**Exercise instructions:** In the records below, find the line with "[SState.isTx, Bus.setMoved, h]" and the line with "can differ. -/"; return exactly those lines and every line between them.

**Data to examine:**
▼▼▼

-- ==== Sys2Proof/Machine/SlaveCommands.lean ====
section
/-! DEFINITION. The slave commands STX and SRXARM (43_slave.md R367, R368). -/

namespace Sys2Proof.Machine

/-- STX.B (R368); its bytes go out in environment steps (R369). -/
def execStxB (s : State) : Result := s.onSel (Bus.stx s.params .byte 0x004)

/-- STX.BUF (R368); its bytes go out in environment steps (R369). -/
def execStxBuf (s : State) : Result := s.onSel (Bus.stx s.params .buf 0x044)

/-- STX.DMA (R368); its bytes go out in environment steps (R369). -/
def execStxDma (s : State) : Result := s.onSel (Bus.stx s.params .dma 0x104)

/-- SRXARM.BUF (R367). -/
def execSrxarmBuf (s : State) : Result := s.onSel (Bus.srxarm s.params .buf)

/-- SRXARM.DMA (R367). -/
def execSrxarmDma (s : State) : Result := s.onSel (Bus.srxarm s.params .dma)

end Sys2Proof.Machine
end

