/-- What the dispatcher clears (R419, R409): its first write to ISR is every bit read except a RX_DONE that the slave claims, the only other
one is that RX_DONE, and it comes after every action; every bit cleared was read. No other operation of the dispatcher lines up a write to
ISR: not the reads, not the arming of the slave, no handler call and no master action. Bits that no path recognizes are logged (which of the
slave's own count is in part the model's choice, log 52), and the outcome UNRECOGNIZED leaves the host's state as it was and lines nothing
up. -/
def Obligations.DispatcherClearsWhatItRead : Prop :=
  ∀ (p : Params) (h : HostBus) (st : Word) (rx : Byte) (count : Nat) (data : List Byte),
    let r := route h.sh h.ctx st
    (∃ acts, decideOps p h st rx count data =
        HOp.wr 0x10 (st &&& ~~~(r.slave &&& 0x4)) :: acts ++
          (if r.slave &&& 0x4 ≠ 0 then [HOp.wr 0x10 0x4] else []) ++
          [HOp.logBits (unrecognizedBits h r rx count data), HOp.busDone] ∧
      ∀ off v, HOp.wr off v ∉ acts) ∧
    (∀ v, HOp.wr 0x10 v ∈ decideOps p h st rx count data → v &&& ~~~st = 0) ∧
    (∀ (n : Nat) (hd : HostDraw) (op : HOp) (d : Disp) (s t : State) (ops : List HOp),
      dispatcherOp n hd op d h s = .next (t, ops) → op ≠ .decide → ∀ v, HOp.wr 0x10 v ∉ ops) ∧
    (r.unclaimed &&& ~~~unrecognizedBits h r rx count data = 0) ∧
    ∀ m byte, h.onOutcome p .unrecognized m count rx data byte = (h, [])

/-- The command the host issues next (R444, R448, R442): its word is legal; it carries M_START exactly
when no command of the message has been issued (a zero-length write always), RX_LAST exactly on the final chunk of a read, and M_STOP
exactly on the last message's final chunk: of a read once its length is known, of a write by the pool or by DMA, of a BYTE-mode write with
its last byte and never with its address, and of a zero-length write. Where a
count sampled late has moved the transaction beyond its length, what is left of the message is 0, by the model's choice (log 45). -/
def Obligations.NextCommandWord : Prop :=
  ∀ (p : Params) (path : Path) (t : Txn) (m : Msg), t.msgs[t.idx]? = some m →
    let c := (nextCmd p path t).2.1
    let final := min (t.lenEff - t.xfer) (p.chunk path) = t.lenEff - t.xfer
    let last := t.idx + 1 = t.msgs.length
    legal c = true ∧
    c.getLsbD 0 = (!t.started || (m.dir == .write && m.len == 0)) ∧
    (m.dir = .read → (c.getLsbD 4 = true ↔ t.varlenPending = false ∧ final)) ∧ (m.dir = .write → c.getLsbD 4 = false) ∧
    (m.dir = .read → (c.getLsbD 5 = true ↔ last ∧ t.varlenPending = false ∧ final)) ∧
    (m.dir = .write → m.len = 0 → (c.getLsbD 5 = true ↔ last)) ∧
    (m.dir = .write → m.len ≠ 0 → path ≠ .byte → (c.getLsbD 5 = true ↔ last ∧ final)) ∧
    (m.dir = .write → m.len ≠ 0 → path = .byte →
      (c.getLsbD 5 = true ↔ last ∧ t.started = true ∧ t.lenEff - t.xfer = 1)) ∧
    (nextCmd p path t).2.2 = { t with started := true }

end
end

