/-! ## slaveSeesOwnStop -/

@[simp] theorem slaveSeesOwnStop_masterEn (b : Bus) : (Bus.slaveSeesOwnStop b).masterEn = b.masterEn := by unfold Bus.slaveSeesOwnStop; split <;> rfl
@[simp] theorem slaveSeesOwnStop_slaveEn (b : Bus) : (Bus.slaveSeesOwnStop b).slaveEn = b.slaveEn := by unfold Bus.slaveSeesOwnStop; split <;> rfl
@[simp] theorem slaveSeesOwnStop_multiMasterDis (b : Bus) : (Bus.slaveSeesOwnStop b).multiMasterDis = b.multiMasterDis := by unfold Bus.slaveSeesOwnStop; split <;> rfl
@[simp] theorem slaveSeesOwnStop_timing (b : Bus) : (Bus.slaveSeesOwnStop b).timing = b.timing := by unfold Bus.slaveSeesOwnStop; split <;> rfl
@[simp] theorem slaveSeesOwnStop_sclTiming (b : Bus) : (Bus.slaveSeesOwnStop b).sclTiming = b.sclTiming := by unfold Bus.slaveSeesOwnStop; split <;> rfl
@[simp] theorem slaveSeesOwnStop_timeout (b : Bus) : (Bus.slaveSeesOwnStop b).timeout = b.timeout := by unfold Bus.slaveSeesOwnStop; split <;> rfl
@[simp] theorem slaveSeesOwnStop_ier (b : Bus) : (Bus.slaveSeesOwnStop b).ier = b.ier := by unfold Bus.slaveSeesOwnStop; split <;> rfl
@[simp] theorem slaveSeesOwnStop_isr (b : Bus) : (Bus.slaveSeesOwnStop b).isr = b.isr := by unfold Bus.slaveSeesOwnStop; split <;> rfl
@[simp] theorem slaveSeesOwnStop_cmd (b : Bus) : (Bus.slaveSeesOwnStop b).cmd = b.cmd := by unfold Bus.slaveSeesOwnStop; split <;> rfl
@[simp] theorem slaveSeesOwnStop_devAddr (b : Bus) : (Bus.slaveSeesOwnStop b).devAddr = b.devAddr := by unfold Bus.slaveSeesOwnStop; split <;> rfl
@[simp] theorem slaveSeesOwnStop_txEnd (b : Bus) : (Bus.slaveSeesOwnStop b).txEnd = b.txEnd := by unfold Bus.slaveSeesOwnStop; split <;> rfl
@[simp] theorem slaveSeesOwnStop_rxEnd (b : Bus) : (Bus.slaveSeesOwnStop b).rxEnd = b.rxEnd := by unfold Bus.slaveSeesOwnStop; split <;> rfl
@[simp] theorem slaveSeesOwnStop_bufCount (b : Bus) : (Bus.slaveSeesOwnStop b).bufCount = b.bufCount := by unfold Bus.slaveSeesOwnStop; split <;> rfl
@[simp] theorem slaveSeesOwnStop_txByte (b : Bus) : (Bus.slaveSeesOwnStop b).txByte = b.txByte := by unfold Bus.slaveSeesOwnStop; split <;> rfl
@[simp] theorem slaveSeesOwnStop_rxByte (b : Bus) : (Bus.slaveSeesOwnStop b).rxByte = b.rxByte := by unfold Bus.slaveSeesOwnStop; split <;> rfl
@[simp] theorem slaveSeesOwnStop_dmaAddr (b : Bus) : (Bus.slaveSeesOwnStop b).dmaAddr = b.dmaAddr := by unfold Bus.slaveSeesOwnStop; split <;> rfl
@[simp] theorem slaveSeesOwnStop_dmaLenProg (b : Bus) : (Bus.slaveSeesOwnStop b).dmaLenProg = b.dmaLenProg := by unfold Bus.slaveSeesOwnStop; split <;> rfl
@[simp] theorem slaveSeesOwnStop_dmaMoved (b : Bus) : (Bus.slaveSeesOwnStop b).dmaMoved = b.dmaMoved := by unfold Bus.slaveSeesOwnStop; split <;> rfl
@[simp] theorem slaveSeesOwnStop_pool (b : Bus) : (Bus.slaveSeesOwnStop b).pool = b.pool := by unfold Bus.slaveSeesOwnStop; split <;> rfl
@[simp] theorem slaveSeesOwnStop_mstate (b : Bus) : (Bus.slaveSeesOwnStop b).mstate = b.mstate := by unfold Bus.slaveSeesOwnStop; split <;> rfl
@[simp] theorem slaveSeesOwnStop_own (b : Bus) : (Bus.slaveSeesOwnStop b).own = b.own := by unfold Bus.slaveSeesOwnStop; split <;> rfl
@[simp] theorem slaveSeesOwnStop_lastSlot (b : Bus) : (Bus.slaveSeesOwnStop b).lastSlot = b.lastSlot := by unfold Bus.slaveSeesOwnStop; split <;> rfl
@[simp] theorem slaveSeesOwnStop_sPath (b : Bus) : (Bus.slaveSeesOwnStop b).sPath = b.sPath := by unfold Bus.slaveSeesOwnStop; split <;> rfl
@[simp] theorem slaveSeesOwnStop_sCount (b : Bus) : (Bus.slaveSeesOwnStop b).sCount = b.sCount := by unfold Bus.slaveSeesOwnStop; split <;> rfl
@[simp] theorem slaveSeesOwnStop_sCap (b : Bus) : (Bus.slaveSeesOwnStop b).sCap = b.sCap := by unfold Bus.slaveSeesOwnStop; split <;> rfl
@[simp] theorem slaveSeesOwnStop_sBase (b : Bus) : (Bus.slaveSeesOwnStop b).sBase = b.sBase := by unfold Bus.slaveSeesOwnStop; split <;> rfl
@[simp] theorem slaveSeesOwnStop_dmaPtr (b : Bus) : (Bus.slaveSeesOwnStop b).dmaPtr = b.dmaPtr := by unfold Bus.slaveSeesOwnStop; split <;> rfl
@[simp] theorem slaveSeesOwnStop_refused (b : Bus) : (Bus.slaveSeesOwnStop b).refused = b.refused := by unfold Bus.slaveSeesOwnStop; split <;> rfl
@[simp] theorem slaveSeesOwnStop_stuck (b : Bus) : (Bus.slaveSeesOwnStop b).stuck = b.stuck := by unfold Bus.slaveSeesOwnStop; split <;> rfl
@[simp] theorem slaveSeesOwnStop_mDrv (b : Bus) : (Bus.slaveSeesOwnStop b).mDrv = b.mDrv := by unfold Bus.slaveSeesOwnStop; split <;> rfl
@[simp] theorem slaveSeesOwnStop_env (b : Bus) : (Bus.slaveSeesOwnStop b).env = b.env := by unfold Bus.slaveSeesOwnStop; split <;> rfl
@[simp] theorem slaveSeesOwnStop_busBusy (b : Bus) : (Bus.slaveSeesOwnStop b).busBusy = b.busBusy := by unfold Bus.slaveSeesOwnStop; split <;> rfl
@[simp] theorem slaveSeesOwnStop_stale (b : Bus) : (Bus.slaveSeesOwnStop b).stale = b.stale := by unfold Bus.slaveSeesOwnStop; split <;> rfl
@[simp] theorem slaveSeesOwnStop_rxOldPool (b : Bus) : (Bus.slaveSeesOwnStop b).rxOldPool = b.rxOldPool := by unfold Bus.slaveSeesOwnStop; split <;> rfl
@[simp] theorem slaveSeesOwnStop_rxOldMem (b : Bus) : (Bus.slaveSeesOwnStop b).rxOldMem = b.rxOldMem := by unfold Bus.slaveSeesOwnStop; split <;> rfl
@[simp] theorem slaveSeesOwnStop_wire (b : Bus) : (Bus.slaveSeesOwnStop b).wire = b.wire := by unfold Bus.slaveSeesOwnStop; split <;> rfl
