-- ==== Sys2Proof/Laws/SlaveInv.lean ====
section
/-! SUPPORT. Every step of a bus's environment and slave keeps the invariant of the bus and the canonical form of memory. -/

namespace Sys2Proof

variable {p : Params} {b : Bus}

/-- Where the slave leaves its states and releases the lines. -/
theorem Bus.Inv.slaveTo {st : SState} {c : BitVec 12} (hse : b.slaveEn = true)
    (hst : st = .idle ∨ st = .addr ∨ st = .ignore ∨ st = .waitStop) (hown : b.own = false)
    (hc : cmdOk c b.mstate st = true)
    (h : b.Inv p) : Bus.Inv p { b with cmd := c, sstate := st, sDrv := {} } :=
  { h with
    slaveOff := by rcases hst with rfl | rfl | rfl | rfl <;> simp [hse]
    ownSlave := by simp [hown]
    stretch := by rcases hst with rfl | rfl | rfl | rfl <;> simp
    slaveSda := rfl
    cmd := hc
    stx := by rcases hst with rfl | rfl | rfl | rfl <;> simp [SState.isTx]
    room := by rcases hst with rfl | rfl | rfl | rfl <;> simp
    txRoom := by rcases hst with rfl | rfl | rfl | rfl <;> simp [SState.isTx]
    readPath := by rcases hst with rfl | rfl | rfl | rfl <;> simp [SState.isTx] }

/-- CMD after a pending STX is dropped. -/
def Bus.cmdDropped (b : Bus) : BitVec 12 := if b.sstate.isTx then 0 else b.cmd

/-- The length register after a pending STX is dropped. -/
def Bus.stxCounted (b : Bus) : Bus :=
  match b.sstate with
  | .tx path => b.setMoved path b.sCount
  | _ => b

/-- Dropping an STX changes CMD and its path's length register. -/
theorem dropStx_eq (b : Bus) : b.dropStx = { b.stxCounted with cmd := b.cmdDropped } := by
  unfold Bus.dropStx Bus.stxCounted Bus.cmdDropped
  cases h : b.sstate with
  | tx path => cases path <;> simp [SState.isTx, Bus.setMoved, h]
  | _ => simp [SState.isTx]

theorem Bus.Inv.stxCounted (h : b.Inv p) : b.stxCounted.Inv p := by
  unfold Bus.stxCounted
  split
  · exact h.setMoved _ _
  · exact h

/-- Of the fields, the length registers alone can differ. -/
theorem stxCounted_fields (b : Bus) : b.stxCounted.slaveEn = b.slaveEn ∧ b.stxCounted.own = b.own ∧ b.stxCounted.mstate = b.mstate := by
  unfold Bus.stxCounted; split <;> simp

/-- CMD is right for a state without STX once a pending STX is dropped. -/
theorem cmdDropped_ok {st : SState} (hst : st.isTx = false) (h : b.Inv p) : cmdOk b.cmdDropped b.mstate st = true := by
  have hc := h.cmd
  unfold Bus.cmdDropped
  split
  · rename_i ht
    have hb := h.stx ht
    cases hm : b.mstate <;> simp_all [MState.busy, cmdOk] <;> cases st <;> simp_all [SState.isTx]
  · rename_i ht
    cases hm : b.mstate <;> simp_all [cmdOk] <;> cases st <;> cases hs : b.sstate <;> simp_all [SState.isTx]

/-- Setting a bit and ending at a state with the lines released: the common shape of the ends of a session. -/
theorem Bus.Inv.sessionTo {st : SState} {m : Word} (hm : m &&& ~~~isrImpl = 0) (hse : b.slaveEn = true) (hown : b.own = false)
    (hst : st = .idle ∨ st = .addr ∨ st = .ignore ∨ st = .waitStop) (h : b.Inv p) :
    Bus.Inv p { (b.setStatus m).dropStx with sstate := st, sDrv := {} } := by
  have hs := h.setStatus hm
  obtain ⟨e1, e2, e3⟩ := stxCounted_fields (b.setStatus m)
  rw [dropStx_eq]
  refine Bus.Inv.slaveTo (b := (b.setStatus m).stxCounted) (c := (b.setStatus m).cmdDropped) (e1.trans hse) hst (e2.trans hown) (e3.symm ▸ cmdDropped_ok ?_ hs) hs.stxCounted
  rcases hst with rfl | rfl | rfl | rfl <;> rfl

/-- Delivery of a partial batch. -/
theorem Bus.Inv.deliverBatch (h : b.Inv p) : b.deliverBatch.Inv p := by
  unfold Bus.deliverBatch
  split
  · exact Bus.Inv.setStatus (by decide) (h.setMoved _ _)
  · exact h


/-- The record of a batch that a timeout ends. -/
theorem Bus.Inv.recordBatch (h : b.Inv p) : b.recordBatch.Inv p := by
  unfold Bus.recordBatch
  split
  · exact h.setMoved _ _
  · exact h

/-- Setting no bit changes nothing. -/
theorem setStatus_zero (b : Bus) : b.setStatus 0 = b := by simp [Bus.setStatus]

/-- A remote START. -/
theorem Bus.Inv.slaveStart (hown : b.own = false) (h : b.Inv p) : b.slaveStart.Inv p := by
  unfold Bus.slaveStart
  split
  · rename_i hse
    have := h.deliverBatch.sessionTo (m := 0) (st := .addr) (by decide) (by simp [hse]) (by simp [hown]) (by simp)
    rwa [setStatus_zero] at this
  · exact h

▲▲▲

**Solution to this task:**
  | tx path => cases path <;> simp [SState.isTx, Bus.setMoved, h]
  | _ => simp [SState.isTx]

theorem Bus.Inv.stxCounted (h : b.Inv p) : b.stxCounted.Inv p := by
  unfold Bus.stxCounted
  split
  · exact h.setMoved _ _
  · exact h

/-- Of the fields, the length registers alone can differ. -/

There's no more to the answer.